Note: When using a manually configured index and sitemap (e.g. your code repo includes a helix-query.yaml and helix-sitemap.yaml file) your index definition must include the robots property to ensure the sitemap excludes pages with robots: noindex
metadata. When using auto-generated index definitions, simply follow the recommendations in the indexing documentation so those pages are excluded from the index.

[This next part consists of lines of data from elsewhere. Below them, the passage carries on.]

-- ==== Sys2Proof/Machine/MemoryCommands.lean ====
section
/-! DEFINITION. Machine/MemoryCommands.lean: the meanings of memory completions, loading and query commands (chapter 7). -/

namespace Sys2Proof.Machine

/-- ROLL_LOOKUP_COMPLETE (R67, R132). -/
def execRollLookupComplete (s : State) :
    Host.Outcome State Fault Refusal :=
  done (s.rollLookupDone)

/-- LOANS_LIST_LOOKUP_COMPLETE (R88, R132). -/
def execLoansListLookupComplete (s : State) :
    Host.Outcome State Fault Refusal :=
  done (s.loansLookupDone)

/-- HOLD_LOOKUP_COMPLETE (R133). -/
def execHoldLookupComplete (s : State) :
    Host.Outcome State Fault Refusal :=
  done (s.holdLookupDone)

/-- APPEND_COMPLETE (R137). -/
def execAppendComplete (result : AppendEnd) (s : State) :
    Host.Outcome State Fault Refusal :=
  done (s.appendEnd result)

/-- ROLL_BEGIN (R134). -/
def execRollBegin (s : State) :
    Host.Outcome State Fault Refusal :=
  done (s.take 0 rollBeginCommand)

/-- ROLL_BEGIN_WRITE_COMPLETE (R134). -/
def execRollBeginWriteComplete (result : HeaderEnd) (s : State) :
    Host.Outcome State Fault Refusal :=
  done (s.rollBeginEnd result)

/-- ROLL_CHUNK (R135). -/
def execRollChunk (list : Byte) (first : BitVec 32) (count : Byte) (entries : List (List Byte)) (s : State) :
    Host.Outcome State Fault Refusal :=
  done (s.take 4 (chunkCommand list first.toNat count entries))

/-- CHUNK_WRITE_COMPLETE (R135). -/
def execChunkWriteComplete (result : BytesEnd) (s : State) :
    Host.Outcome State Fault Refusal :=
  done (s.chunkEnd result)

/-- ROLL_END (R136). -/
def execRollEnd (edition : Byte) (roll loans holds : BitVec 32) (s : State) :
    Host.Outcome State Fault Refusal :=
  done (s.take 5 (rollEndCommand edition.toNat roll.toNat loans.toNat holds.toNat))

/-- EDITION_WRITE_COMPLETE (R136). -/
def execEditionWriteComplete (result : HeaderEnd) (s : State) :
    Host.Outcome State Fault Refusal :=
  done (s.editionEnd result)

/-- JOURNAL_QUERY (R139). -/
def execJournalQuery (field comparison : Byte) (value : BitVec 40) (step : Byte) (s : State) :
    Host.Outcome State Fault Refusal :=
  done (s.take 4 (journalQueryCommand field comparison value step))

/-- QUERY_READ_COMPLETE (R139). -/
def execQueryReadComplete (s : State) :
    Host.Outcome State Fault Refusal :=
  done (s.queryReadDone)

/-- QUERY_NEXT (R140). -/
def execQueryNext (s : State) :
    Host.Outcome State Fault Refusal :=
  done (s.take 33 queryNextCommand)

/-- UPLOAD_READ_COMPLETE (R138, R170). -/
def execUploadReadComplete (s : State) :
    Host.Outcome State Fault Refusal :=
  done (s.uploadReadDone)

/-- TAKE_SNAPSHOT_COMPLETE (R138, R169). -/
def execTakeSnapshotComplete (result : HeaderEnd) (s : State) :
    Host.Outcome State Fault Refusal :=
  done (s.snapshotEnd result)

/-- MOVE_MARKS_COMPLETE (R138, R169, R171). -/
def execMoveMarksComplete (result : HeaderEnd) (s : State) :
    Host.Outcome State Fault Refusal :=
  done (s.moveMarksEnd result)

end Sys2Proof.Machine
end

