-- ==== Sys2Proof/Machine/SlipCommands.lean ====
section
/-! DEFINITION. Machine/SlipCommands.lean: the meanings of the events of the printer and the pads (chapter 8). -/

namespace Sys2Proof.Machine

/-- WARM_TIMER_EXPIRY (R152, R153). -/
def execWarmTimerExpiry (s : State) :
    Host.Outcome State Fault Refusal :=
  done (s.warmed)

/-- UNLOAD_TIMER_EXPIRY (R152). -/
def execUnloadTimerExpiry (s : State) :
    Host.Outcome State Fault Refusal :=
  done (s.unloaded)

/-- PRINT_COMPLETE (R153). -/
def execPrintComplete (s : State) :
    Host.Outcome State Fault Refusal :=
  done (s.printed)

/-- PRINTER_SENSOR_ACCEPTED (R154, R155, R158). -/
def execPrinterSensorAccepted (level : PrinterLevel) (s : State) :
    Host.Outcome State Fault Refusal :=
  done (s.sensed level)

/-- ALIGN_STEP (R155). -/
def execAlignStep (mark : Bool) (s : State) :
    Host.Outcome State Fault Refusal :=
  done (s.alignOne mark)

/-- PAD_SENSOR_ACCEPTED (R156). -/
def execPadSensorAccepted (pad : PadId) (present : Bool) (s : State) :
    Host.Outcome State Fault Refusal :=
  done (s.padSensed pad present)

/-- PAD_PULSE_END (R157). -/
def execPadPulseEnd (pad : PadId) (s : State) :
    Host.Outcome State Fault Refusal :=
  done (s.pulseEnded pad)

end Sys2Proof.Machine
end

The following sections contain the supported types of sitemaps.
Simple Sitemap
The following is a simple helix-sitemap.yaml
. It assumes a single index containing all the pages that need to appear in the sitemap.
sitemaps:
example:
source: /query-index.json
destination: /sitemap-en.xml
If you want last modification dates to be included in the URLs of your sitemap, add a lastmod
property including a format to your configuration.
sitemaps:
example:
source: /query-index.json
destination: /sitemap-en.xml
lastmod: YYYY-MM-DD
Multiple Sitemaps
It is common to have sitemaps per section of the sites and/or per country or language. AEM supports sitemaps including the corresponding hreflang
references. In the following example we assume that there is a one to one mapping between the indexes and the sitemaps XML files.
sitemaps:
example:
lastmod: YYYY-MM-DD
languages:
en:
source: /en/query-index.json
destination: /sitemap-en.xml
hreflang: en
fr:
source: /fr/query-index.json
destination: /sitemap-fr.xml
hreflang: fr
alternate: /fr/{path}
If there are two pages in the english and french section that share a common suffix, they will be related, so e.g. if you have a page /welcome
in the english section and a page /fr/welcome
in the french section, the resulting entry in the /sitemap-en.xml
will look like this:
<url>
<loc>https://wwww.mysite.com/welcome</loc>
<xhtml:link rel="alternate" hreflang="en" href="https://wwww.mysite.com/welcome"/>
<xhtml:link rel="alternate" hreflang="fr" href="https://wwww.mysite.com/fr/welcome"/>
</url>
A similar entry will be available in /sitemap-fr.xml
.
Specifying the primary language manually
There might be situations where you have alternate versions of a page, but you’re unable to use a common suffix to identify them, possibly because you’re porting a legacy website that should not have its paths changed. In that situation, you can specify a primary-language-url
for the alternate location, in the metadata of the document.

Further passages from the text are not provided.